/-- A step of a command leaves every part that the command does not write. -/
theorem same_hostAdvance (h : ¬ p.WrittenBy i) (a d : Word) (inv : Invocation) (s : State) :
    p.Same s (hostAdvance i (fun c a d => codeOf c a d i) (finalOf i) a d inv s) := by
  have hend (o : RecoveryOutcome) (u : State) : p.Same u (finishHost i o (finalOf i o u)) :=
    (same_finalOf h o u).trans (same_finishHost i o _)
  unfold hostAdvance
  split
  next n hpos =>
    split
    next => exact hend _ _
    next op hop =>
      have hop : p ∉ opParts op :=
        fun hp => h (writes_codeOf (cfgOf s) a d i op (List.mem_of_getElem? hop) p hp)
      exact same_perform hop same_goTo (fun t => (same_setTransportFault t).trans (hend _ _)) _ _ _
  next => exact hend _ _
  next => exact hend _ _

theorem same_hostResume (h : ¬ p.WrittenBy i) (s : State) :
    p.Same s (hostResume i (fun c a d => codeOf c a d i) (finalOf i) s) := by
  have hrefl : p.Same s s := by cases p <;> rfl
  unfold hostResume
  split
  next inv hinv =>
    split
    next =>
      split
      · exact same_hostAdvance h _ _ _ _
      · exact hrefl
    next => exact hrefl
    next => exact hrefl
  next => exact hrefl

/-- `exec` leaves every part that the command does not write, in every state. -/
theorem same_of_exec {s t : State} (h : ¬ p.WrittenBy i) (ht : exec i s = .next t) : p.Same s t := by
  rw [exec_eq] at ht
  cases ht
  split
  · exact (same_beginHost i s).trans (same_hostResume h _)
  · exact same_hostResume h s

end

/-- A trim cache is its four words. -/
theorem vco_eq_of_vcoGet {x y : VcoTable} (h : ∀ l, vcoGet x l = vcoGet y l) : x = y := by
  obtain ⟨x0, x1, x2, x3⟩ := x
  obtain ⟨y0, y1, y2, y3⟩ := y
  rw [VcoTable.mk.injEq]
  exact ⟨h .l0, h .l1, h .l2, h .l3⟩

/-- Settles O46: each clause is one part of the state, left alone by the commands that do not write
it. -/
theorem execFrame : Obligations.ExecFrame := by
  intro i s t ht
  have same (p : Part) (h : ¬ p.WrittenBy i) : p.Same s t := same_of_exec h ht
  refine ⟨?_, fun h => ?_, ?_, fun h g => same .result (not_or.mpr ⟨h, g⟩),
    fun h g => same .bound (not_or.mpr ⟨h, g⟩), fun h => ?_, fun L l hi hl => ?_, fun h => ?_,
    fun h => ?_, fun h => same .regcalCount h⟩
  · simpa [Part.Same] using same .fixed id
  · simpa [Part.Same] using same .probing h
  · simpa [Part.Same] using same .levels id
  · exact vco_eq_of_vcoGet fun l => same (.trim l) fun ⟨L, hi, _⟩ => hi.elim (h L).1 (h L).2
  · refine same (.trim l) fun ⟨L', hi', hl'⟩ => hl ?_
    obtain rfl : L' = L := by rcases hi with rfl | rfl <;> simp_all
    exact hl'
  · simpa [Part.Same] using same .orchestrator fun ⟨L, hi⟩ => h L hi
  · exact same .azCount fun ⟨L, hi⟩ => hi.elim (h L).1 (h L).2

...

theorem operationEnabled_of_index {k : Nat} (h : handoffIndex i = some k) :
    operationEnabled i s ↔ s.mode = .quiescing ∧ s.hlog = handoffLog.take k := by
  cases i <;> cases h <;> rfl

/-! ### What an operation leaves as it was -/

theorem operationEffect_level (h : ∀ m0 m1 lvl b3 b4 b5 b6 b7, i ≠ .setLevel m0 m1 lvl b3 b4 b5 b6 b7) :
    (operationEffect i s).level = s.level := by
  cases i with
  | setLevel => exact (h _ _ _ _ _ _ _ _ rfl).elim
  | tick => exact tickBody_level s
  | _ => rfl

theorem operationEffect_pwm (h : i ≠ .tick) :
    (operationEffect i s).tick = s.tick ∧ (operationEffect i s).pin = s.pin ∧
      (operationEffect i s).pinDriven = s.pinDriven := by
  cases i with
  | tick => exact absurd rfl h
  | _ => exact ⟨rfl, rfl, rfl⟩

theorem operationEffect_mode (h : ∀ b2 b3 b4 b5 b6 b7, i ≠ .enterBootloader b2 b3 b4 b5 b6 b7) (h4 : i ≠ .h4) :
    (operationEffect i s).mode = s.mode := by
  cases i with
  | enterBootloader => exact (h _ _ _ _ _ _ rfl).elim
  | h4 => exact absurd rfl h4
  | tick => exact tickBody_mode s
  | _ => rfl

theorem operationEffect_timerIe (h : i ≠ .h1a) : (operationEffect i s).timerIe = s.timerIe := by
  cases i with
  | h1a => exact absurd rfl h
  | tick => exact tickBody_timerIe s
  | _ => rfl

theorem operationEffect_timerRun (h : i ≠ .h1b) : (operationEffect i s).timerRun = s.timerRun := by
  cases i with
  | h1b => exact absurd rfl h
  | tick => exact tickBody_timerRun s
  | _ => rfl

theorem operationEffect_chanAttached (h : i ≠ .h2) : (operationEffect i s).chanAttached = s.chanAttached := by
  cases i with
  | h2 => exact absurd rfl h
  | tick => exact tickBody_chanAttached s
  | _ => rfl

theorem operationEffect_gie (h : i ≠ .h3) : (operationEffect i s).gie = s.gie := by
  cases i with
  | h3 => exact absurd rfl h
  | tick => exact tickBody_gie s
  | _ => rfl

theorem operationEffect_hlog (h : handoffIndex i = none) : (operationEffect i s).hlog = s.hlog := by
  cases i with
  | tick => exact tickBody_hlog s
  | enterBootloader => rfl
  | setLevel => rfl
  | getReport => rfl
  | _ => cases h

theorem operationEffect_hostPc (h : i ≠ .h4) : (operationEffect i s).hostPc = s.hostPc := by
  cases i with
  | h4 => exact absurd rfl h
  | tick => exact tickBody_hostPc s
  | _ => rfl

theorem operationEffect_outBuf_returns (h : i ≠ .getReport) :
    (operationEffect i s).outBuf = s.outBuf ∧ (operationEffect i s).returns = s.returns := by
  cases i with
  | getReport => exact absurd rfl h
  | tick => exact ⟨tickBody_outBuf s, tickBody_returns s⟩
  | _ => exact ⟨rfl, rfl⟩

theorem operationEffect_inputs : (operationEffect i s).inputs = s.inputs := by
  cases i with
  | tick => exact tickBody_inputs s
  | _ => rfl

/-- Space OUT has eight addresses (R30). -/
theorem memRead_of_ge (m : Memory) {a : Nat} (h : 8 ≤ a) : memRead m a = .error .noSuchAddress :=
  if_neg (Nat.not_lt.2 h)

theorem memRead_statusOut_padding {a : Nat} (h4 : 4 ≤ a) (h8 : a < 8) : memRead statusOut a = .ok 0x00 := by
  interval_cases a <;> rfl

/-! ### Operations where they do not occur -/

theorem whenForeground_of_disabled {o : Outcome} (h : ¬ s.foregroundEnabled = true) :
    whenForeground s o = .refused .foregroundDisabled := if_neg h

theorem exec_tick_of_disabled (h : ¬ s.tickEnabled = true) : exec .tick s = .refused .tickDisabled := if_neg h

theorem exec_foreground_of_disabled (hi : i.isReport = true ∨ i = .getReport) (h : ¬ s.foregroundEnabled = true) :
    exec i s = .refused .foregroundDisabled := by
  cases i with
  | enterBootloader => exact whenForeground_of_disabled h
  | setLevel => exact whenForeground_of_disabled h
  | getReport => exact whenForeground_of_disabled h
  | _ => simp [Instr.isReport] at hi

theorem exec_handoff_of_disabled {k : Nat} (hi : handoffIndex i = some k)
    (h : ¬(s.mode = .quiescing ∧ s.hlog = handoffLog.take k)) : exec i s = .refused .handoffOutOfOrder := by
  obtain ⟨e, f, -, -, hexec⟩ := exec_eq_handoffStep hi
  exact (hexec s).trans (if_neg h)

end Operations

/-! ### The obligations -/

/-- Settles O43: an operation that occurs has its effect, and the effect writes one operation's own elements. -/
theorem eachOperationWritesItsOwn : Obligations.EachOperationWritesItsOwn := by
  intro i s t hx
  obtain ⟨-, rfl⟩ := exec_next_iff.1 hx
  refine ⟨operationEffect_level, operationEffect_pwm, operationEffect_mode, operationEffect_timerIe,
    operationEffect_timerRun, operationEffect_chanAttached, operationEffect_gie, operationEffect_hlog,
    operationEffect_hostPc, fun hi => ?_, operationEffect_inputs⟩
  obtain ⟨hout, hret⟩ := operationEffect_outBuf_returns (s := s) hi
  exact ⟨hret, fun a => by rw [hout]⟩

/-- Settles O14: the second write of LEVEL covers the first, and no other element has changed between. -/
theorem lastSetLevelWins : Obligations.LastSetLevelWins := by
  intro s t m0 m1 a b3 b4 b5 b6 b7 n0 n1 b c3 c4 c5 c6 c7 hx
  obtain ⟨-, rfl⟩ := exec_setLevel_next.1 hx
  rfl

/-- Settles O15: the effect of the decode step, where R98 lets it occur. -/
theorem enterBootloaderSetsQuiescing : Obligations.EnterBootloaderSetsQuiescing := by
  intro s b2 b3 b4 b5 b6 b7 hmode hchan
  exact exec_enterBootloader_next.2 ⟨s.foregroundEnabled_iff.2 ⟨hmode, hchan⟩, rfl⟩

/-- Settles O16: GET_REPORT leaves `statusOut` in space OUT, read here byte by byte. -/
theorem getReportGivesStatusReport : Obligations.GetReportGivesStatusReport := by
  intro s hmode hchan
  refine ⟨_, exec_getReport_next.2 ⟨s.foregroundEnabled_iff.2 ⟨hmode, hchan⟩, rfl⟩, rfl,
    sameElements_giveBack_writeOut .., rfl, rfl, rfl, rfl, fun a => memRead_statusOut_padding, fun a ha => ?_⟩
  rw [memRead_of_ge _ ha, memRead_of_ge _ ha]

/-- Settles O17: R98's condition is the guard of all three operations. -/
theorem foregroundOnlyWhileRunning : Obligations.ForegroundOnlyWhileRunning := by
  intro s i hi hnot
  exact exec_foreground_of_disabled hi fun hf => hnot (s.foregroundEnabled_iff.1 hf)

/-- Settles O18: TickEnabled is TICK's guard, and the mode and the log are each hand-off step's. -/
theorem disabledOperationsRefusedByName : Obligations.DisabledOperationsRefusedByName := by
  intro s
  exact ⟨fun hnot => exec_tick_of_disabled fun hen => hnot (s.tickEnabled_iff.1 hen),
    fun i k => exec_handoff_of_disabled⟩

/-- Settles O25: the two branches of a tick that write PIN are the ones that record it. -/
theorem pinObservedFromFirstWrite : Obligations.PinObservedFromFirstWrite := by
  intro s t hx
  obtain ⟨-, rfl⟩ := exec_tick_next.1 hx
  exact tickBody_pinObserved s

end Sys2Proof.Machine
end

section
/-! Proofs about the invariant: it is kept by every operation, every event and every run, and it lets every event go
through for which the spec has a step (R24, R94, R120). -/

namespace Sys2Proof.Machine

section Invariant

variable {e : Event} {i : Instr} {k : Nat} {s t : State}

Activity
Above are the records; print exactly the lines from the line with "not write. -/" to the line with "fun h g => same .bound", including both, and nothing else.

Answer below
/-- A step of a command leaves every part that the command does not write. -/
theorem same_hostAdvance (h : ¬ p.WrittenBy i) (a d : Word) (inv : Invocation) (s : State) :
    p.Same s (hostAdvance i (fun c a d => codeOf c a d i) (finalOf i) a d inv s) := by
  have hend (o : RecoveryOutcome) (u : State) : p.Same u (finishHost i o (finalOf i o u)) :=
    (same_finalOf h o u).trans (same_finishHost i o _)
  unfold hostAdvance
  split
  next n hpos =>
    split
    next => exact hend _ _
    next op hop =>
      have hop : p ∉ opParts op :=
        fun hp => h (writes_codeOf (cfgOf s) a d i op (List.mem_of_getElem? hop) p hp)
      exact same_perform hop same_goTo (fun t => (same_setTransportFault t).trans (hend _ _)) _ _ _
  next => exact hend _ _
  next => exact hend _ _

theorem same_hostResume (h : ¬ p.WrittenBy i) (s : State) :
    p.Same s (hostResume i (fun c a d => codeOf c a d i) (finalOf i) s) := by
  have hrefl : p.Same s s := by cases p <;> rfl
  unfold hostResume
  split
  next inv hinv =>
    split
    next =>
      split
      · exact same_hostAdvance h _ _ _ _
      · exact hrefl
    next => exact hrefl
    next => exact hrefl
  next => exact hrefl

/-- `exec` leaves every part that the command does not write, in every state. -/
theorem same_of_exec {s t : State} (h : ¬ p.WrittenBy i) (ht : exec i s = .next t) : p.Same s t := by
  rw [exec_eq] at ht
  cases ht
  split
  · exact (same_beginHost i s).trans (same_hostResume h _)
  · exact same_hostResume h s

end

/-- A trim cache is its four words. -/
theorem vco_eq_of_vcoGet {x y : VcoTable} (h : ∀ l, vcoGet x l = vcoGet y l) : x = y := by
  obtain ⟨x0, x1, x2, x3⟩ := x
  obtain ⟨y0, y1, y2, y3⟩ := y
  rw [VcoTable.mk.injEq]
  exact ⟨h .l0, h .l1, h .l2, h .l3⟩

/-- Settles O46: each clause is one part of the state, left alone by the commands that do not write
it. -/
theorem execFrame : Obligations.ExecFrame := by
  intro i s t ht
  have same (p : Part) (h : ¬ p.WrittenBy i) : p.Same s t := same_of_exec h ht
  refine ⟨?_, fun h => ?_, ?_, fun h g => same .result (not_or.mpr ⟨h, g⟩),
    fun h g => same .bound (not_or.mpr ⟨h, g⟩), fun h => ?_, fun L l hi hl => ?_, fun h => ?_,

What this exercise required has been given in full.